REFRESH Bioinformatics Group

ORCOM

ORCOM—What is it?

Overlaping Reads COmpression with Minimizers is a compressor of sequencing reads. It takes as an input FASTQ files (possibly gzipped) and stores the DNA symbols of each read in a highly-compressed form. Id and quality fields are not stored. Thus, ORCOM cannot be treated as a full-fledged FASTQ compressor.

The architecture of ORCOM

ORCOM is implemented in C++. It can be downloaded as a source code or as a precompiled binaries for Linux operating system. A description of the tool can be found in our paper (see below).

How good is ORCOM?

The H. sapiens reads (ERA015743) composed of 1.34G reads of lengths 100–102 bp can be stored to 5.5GB. This means the compression ratio 0.327 bits per base. More results can be found in the paper.

Terms of use of ORCOM

ORCOM is in general a free compression program available in both binary and source code releases. More details can be found out on download page.

Publications

+ Grabowski, Sz., Deorowicz, S., Roguski, L., Disk-based compression of data from genome sequencing, Bioinformatics, 2014; 31(9):1389–1395, Abstract.

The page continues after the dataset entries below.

theorem exec_march (d a b : BitVec 6) (g : BitVec 3) (s : State) : exec (.march d a b g) s = issue (reqOf (.march d a b g))
    (fun e m => if m = 0 then .done e else marchBody d a b e m) s := rfl

/-- Grid bytes that are all permitted leave nothing to report. -/
theorem marchScan_ok {rs : List (Nat × Except MarchStop (List Word × Bool × Option Nat))} (h : ∀ r ∈ rs, ∃ x, r.2 = .ok x) :
    marchScan rs = .empty := by
  refine List.foldlRecOn (motive := fun sc => sc = Scan.empty) rs _ rfl fun sc hsc r hr => ?_
  obtain ⟨x, hx⟩ := h r hr
  simp only [hx, hsc]

section
variable {e : Env} {m : Mask} {d a b : BitVec 6} {va : Nat} {hd : List Byte} (hva : (e.t.lane64 b.toNat (lowLane m)).toNat = va)
  (hf : e.t.full .tr = false)
include hva hf

theorem marchBody_permitted (hm : m ≠ 0) (h : StructAt e (lowLane m) va 64 hd) (hb : (parseGrid hd).base % 64 = 0)
    (hr : (parseGrid hd).inRange (leAt hd 0x18 4) = true) (hl : ∀ l ∈ lanesOf m, ∃ x, e.s.marchLane (gridClass (e.look l)) (parseGrid hd)
      ((List.range 8).map (fun k => decF32 (e.t.lane (a.toNat + k) l))) = .ok x) :
    marchBody d a b e m = .done (e.inFlight .tr (regsRun d 10) none (.field (e.fieldCmd .march d.toNat (lowLane m) m hd (e.t.run a.toNat 8)
      (e.gridTrans (lowLane m) (parseGrid hd))))) := by
  have hscan : (marchScan (e.marchAll m (parseGrid hd) a.toNat)).Sound := by
    rw [marchScan_ok]
    · exact ⟨rfl, rfl, rfl⟩
    · simpa [Env.marchAll] using hl
  simp only [marchBody, hva, Env.readStruct_structAt h, hb, hr, ne_eq, not_true_eq_false, if_false, Bool.not_true, Bool.false_eq_true,
    Env.requestLanes_sound hf hm hscan]

theorem marchBody_absent (hb : vaBad va = false) (hal : va % 64 = 0)
    (h : ∃ tr, e.look (lowLane m) va = .found tr ∧ pteR tr.entry = true ∧ pteP tr.entry = false) : marchBody d a b e m =
      .done (e.inFlight .tr (regsRun d 10) none (.field
        { e.fieldCmd (.given 10) d.toNat (lowLane m) m [] (noSamples.map L8.all) [] with gone := m })) := by
  simp only [marchBody, hva, Env.readStruct_absent hb hal h, Env.startField_sound hf _ _ (show Scan.empty.fault = 0 from rfl)]

end

/-! ### The delivery of a march's samples -/

/-- A run of registers written in some lanes. -/
theorem Env.putRun_lane {e : Env} {vd n : Nat} (hd : vd + n ≤ e.t.regs.length) (m : Mask) (val : Nat → Nat → Word) {k l : Nat} (hk : k < n)
    (hl : l < 8) : (e.putRun vd n m val).t.lane (vd + k) l = if laneOn m l then val k l else e.t.lane (vd + k) l := by
  by_cases hm : m = 0
  · simp only [Env.putRun, hm, if_true, laneOn_zero, Bool.false_eq_true, if_false]
  · simp only [Env.putRun, hm, if_false]
    have hwr := e.puts_written true ((List.range n).map (fun i => Put.mk (vd + i) .general
      ((e.t.reg (vd + i)).lanes.mapi (fun l o => if laneOn m l then val i l else o)))) ?bound ?nodup
    case bound =>
      simp only [List.mem_map, List.mem_range]
      rintro p ⟨i, hi, rfl⟩
      exact Nat.lt_of_lt_of_le (Nat.add_lt_add_left hi vd) hd
    case nodup =>
      rw [List.map_map]
      exact List.pairwise_map.mpr (List.nodup_range.imp fun hne => mt Nat.add_left_cancel hne)
    have hval := hwr.vals _ (List.mem_map_of_mem (List.mem_range.mpr hk))
    exact (congrArg (fun x => x.get l) hval).trans (L8.get_mapi _ _ _ hl)

theorem Strand.mergePred_regs (t : Strand) (p : Nat) (m v : Mask) : (t.mergePred p m v).regs = t.regs := by
  unfold Strand.mergePred Strand.setPred
  split <;> rfl

theorem Strand.wakeLanes_regs (t : Strand) (m : Mask) : (t.wakeLanes m).regs = t.regs := by
  have hregroup (u : Strand) : u.regroupIdle.regs = u.regs := by unfold Strand.regroupIdle; split <;> rfl
  rw [Strand.wakeLanes, hregroup, Strand.releaseMet_frame, Strand.parkLanes_frame]
  rfl

/-- The waits that a completion ends write no register. -/
theorem Strand.endWaits_regs (t : Strand) : t.endWaits.regs = t.regs := by
  simp only [Strand.endWaits]
  split
  · rfl
  · rw [Strand.wakeLanes_regs]
    refine List.foldlRecOn (motive := fun u : Strand => u.regs = t.regs) _ _ rfl fun u hu l _ => ?_
    split
    · exact hu
    · exact hu

/-- Counting an operation complete leaves the registers as they are. -/
theorem Strand.finishOp_regs (t : Strand) (id : Nat) : (t.finishOp id).regs = t.regs := by
  rw [Strand.finishOp, Strand.finishAbsent, Strand.countDone, Strand.endWaits_regs]
  exact Strand.mergePred_regs ..

/-- The word that a lane is given for output i, of those worked out. -/
def wordFound (rs : List (Nat × List Word × Bool × Option Nat)) (i l : Nat) : Word :=
  match rs.find? (fun r => r.1 = l) with
  | some r => r.2.1.getD i 0
  | none => 0

/-- Outputs without an uncorrectable element reach their lanes. -/
theorem Env.fieldOutputs_lane {e : Env} {c : FieldCmd} {n : Nat} {rs : List (Nat × List Word × Bool × Option Nat)}
    (hd : c.vd + n ≤ e.t.regs.length) (hbad : ∀ r ∈ rs, r.2.2.2 = none) (p : Pending) {k l : Nat} (hk : k < n) (hl : l < 8) :
    (e.fieldOutputs p c n rs).t.lane (c.vd + k) l = if laneOn c.mask l then wordFound rs k l else e.t.lane (c.vd + k) l := by
  have hz : maskOf (fun l => rs.any (fun r => decide (r.1 = l) && r.2.2.2.isSome)) = 0 := by
    rw [maskOf_eq_zero, List.any_eq_false]
    intro l _
    simp only [List.any_eq_true, Bool.and_eq_true, not_exists, not_and]
    rintro r hr -
    simp [hbad r hr]
  have hregs : (e.fieldOutputs p c n rs).t.regs = (e.putRun c.vd n c.mask (wordFound rs)).t.regs := by
    simp only [Env.fieldOutputs, hz, mask_and_not_zero, Env.deferLanes, if_true, Strand.finishOp_regs, Strand.markAbsent, Strand.mergePred_regs]
    rfl
  rw [← Env.putRun_lane hd c.mask (wordFound rs) hk hl]
  simp only [Strand.lane, Strand.reg, hregs]

/-- Each lane's own entry is found in what was worked out for the lanes. -/
theorem wordFound_lane {ls : List Nat} {l : Nat} (h : l ∈ ls) (out : Nat → List Word × Bool × Option Nat) (i : Nat) :
    wordFound (ls.map (fun l => (l, out l))) i l = (out l).1.getD i 0 := by
  have hmem : (l, out l) ∈ ls.map (fun l => (l, out l)) := List.mem_map_of_mem (f := fun l => (l, out l)) h
  obtain ⟨r, hr⟩ := Option.isSome_iff_exists.mp (List.find?_isSome (p := fun r => decide (r.1 = l)).mpr ⟨_, hmem, decide_eq_true rfl⟩)
  obtain ⟨k, -, rfl⟩ := List.mem_map.mp (List.mem_of_find?_eq_some hr)
  obtain rfl : k = l := by simpa using List.find?_some hr
  simp only [wordFound, hr]

/-- R260: a march that is performed gives its lanes their samples. -/
theorem Env.performField_march {e : Env} {p : Pending} {q : FieldCmd} {out : Nat → List Word × Bool × Option Nat} (hp : p.kind = .field q)
    (hk : q.kind = .march) (hd : q.vd + 10 ≤ e.t.regs.length)
    (ho : ∀ l ∈ lanesOf q.mask, e.s.marchLane q.gridHeld (parseGrid q.header) (q.inputs.map (fun r => decF32 (r.get l))) = .ok (out l)
      ∧ (out l).2.2 = none) {k l : Nat} (hk10 : k < 10) (hl : l < 8) :
    (e.performField p).t.lane (q.vd + k) l = if laneOn q.mask l then (out l).1.getD k 0 else e.t.lane (q.vd + k) l := by
  have hrs : (lanesOf q.mask).map (fun l => match e.s.marchLane q.gridHeld (parseGrid q.header) (q.inputs.map (fun r => decF32 (r.get l))) with
      | .ok (outs, gone, bad) => (l, outs, gone, bad)
      | .error _ => (l, ([], false, none))) = (lanesOf q.mask).map (fun l => (l, out l)) :=
    List.map_congr_left fun l hm => by rw [(ho l hm).1]
  have hperf : e.performField p = e.fieldOutputs p q 10 ((lanesOf q.mask).map (fun l => (l, out l))) := by
    simp only [Env.performField, hp, hk, Env.performMarch]
    exact congrArg _ hrs
  have hbad : ∀ r ∈ (lanesOf q.mask).map (fun l => (l, out l)), r.2.2.2 = none := by
    simpa using fun l hm => (ho l hm).2
  rw [hperf, Env.fieldOutputs_lane hd hbad p hk10 hl]
  split
  · next hon => exact wordFound_lane (mem_lanesOf.mpr ⟨hl, hon⟩) out k
  · rfl

/-- Settles O36. -/
theorem march : Obligations.March := by
  unfold Obligations.March
  intro s e d a b g hd p q out i m lane va gr ray
  refine ⟨fun h hm hf hr hb hin hl => ?issues, fun h hm hf hb hal hr => ?absent, fun hp hk hd ho k l hk10 hl =>
    Env.performField_march hp hk hd ho hk10 hl⟩
  case issues =>
    exact ⟨_, ends_of h (exec_march d a b g s) ((if_neg hm).trans (marchBody_permitted rfl hf hm hr hb hin hl)), rfl, rfl, rfl, rfl, rfl, rfl⟩
  case absent =>
    exact ⟨_, ends_of h (exec_march d a b g s) ((if_neg hm).trans (marchBody_absent rfl hf hb hal hr)), rfl, rfl, rfl, rfl, rfl⟩

end Sys2Proof.Machine
end

section
/-! The requests of fields and textures (O35). -/

namespace Sys2Proof.Machine

/-! ### What the words do with their structures -/

/-- The outputs of a request whose structure is absent (R259). -/
def Env.givenCmd (e : Env) (n vd lane : Nat) (m : Mask) : FieldCmd :=
  { e.fieldCmd (.given n) vd lane m [] (List.replicate n (L8.all 0)) [] with gone := m }

/-- The scan of the parameters that the lanes of `hgf` read, level by level. -/
def Env.hgfScan (e : Env) (a : BitVec 6) (m : Mask) (f : Field) (sizes : List Nat) : Scan :=
  (lanesOf m).foldl (fun (sc : Scan) l => ((List.range f.lev).zip sizes).foldl (fun sc p =>
    sc.lane l (laneParams f (coords f (e.t.run a.toNat f.dim) l) p.1 p.2) (classify (e.look l) (paramWant p.2 pteR))) sc) .empty

theorem Env.hgfScan_eq (e : Env) (a : BitVec 6) (m : Mask) (f : Field) (sizes : List Nat) : e.hgfScan a m f sizes =
    scanOf m (fun l => ((List.range f.lev).zip sizes).map (fun p =>
      (laneParams f (coords f (e.t.run a.toNat f.dim) l) p.1 p.2, classify (e.look l) (paramWant p.2 pteR)))) := by
  simp only [Env.hgfScan, scanOf, List.foldl_map]

/-- What `hgf` asks for once its header is read. -/
def hgfGo (d a : BitVec 6) (half : Bool) (m : Mask) (lane : Nat) (f : Field) (hd : List Byte) (e : Env) : Res :=
  match levelSizes (e.look lane) f (List.range f.lev) with
  | .error v => e.missAll kindField [v]
  | .ok sizes => e.requestLanes kindField m (e.hgfScan a m f sizes) (regsRun d (fieldRun f half))
      (fun e' perf => e'.fieldCmd (.hgf half) d.toNat lane perf hd (e.t.run a.toNat f.dim)
        ((e.hgfScan a m f sizes).trans ++ e'.sizeTrans lane f (List.range f.lev)))

def hgfBody (d a b : BitVec 6) (half : Bool) (e : Env) (m : Mask) : Res :=
  let lane := lowLane m
  e.withField lane (e.t.lane64 b.toNat lane).toNat
    (fun e => e.withRuns lane [] (regsRun d (fieldRun absentField half)) (fun e =>
      e.startField (regsRun d (fieldRun absentField half)) (e.givenCmd (fieldRun absentField half) d.toNat lane m) .empty))
    (fun f hd => e.withRuns lane (regsRun a f.dim) (regsRun d (fieldRun f half)) (hgfGo d a half m lane f hd))

theorem exec_hgf (d a b : BitVec 6) (o : BitVec 1) (g : BitVec 3) (s : State) : exec (.hgf d a b o g) s = issue (reqOf (.hgf d a b o g))
    (fun e m => if m = 0 then .done e else hgfBody d a b (o = 1) e m) s := rfl

/-- The scan of the shadow words that the lanes of `hgs` update. -/
def Env.hgsScan (e : Env) (d a : BitVec 6) (half : Bool) (m : Mask) (f : Field) : Scan :=
  (lanesOf m).foldl (fun (sc : Scan) l => (List.range f.lev).foldl (fun sc k =>
    sc.lane l (laneShadows f (coords f (e.t.run a.toNat f.dim ++ e.t.run d.toNat (fieldRun f half)) l) k)
      (classify (e.look l) (shadowWant f pteWA))) sc) .empty

theorem Env.hgsScan_eq (e : Env) (d a : BitVec 6) (half : Bool) (m : Mask) (f : Field) : e.hgsScan d a half m f =
    scanOf m (fun l => (List.range f.lev).map (fun k =>
      (laneShadows f (coords f (e.t.run a.toNat f.dim ++ e.t.run d.toNat (fieldRun f half)) l) k,
        classify (e.look l) (shadowWant f pteWA)))) := by
  simp only [Env.hgsScan, scanOf, List.foldl_map]

def hgsGo (d a : BitVec 6) (half : Bool) (m : Mask) (lane : Nat) (f : Field) (hd : List Byte) (e : Env) : Res :=
  e.requestLanes kindShadow m (e.hgsScan d a half m f) [] (fun e' perf =>
    e'.fieldCmd (.hgs half) d.toNat lane perf hd (e.t.run a.toNat f.dim ++ e.t.run d.toNat (fieldRun f half)) (e.hgsScan d a half m f).trans)

def hgsBody (d a b : BitVec 6) (half : Bool) (e : Env) (m : Mask) : Res :=
  let lane := lowLane m
  e.withField lane (e.t.lane64 b.toNat lane).toNat
    (fun e => e.startField [] (e.givenCmd 0 d.toNat lane m) .empty)
    (fun f hd => e.withRuns lane (regsRun a f.dim ++ regsRun d (fieldRun f half)) [] (hgsGo d a half m lane f hd))

theorem exec_hgs (d a b : BitVec 6) (o : BitVec 1) (g : BitVec 3) (s : State) : exec (.hgs d a b o g) s = issue (reqOf (.hgs d a b o g))
    (fun e m => if m = 0 then .done e else hgsBody d a b (o = 1) e m) s := rfl

/-- The scan of the texels that the lanes of `tex` read. -/
def Env.texScan (e : Env) (a : BitVec 6) (m : Mask) (t : Texture) (size : Nat) : Scan :=
  (lanesOf m).foldl (fun (sc : Scan) l => sc.lane l
    ((texCorners t (e.t.lane a.toNat l) (e.t.lane (a.toNat + 1) l)).1.flatMap (fun ab =>
      (List.range t.channels).map (fun h => texVa t size ab.1 ab.2 h))) (classify (e.look l) (texWant size))) .empty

Motivation: High-coverage sequencing data have significant, yet hard to exploit, redundancy. Most FASTQ compressors cannot efficiently compress the DNA stream of large datasets, since the redundancy between overlapping reads cannot be easily captured in the (relatively small) main memory. More interesting solutions for this problem are disk-based (Yanovsky, 2011; Cox et al., 2012), where the better of these two, from Cox et al. (2012), is based on the Burrows–Wheeler transform (BWT) and achieves 0.518 bits per base for a 134.0 Gb human genome sequencing collection with almost 45-fold coverage.
Results: We propose ORCOM (Overlapping Reads COmpression with Minimizers), a compression algorithm dedicated to sequencing reads (DNA only). Our method makes use of a conceptually simple and easily parallelizable idea of minimizers, to obtain 0.317 bits per base as the compression ratio, allowing to fit the 134.0 Gb dataset into only 5.31GB of space.
Availability: http://sun.aei.polsl.pl/orcom under a free license.
Supplementary data: available at Bioinformatics online.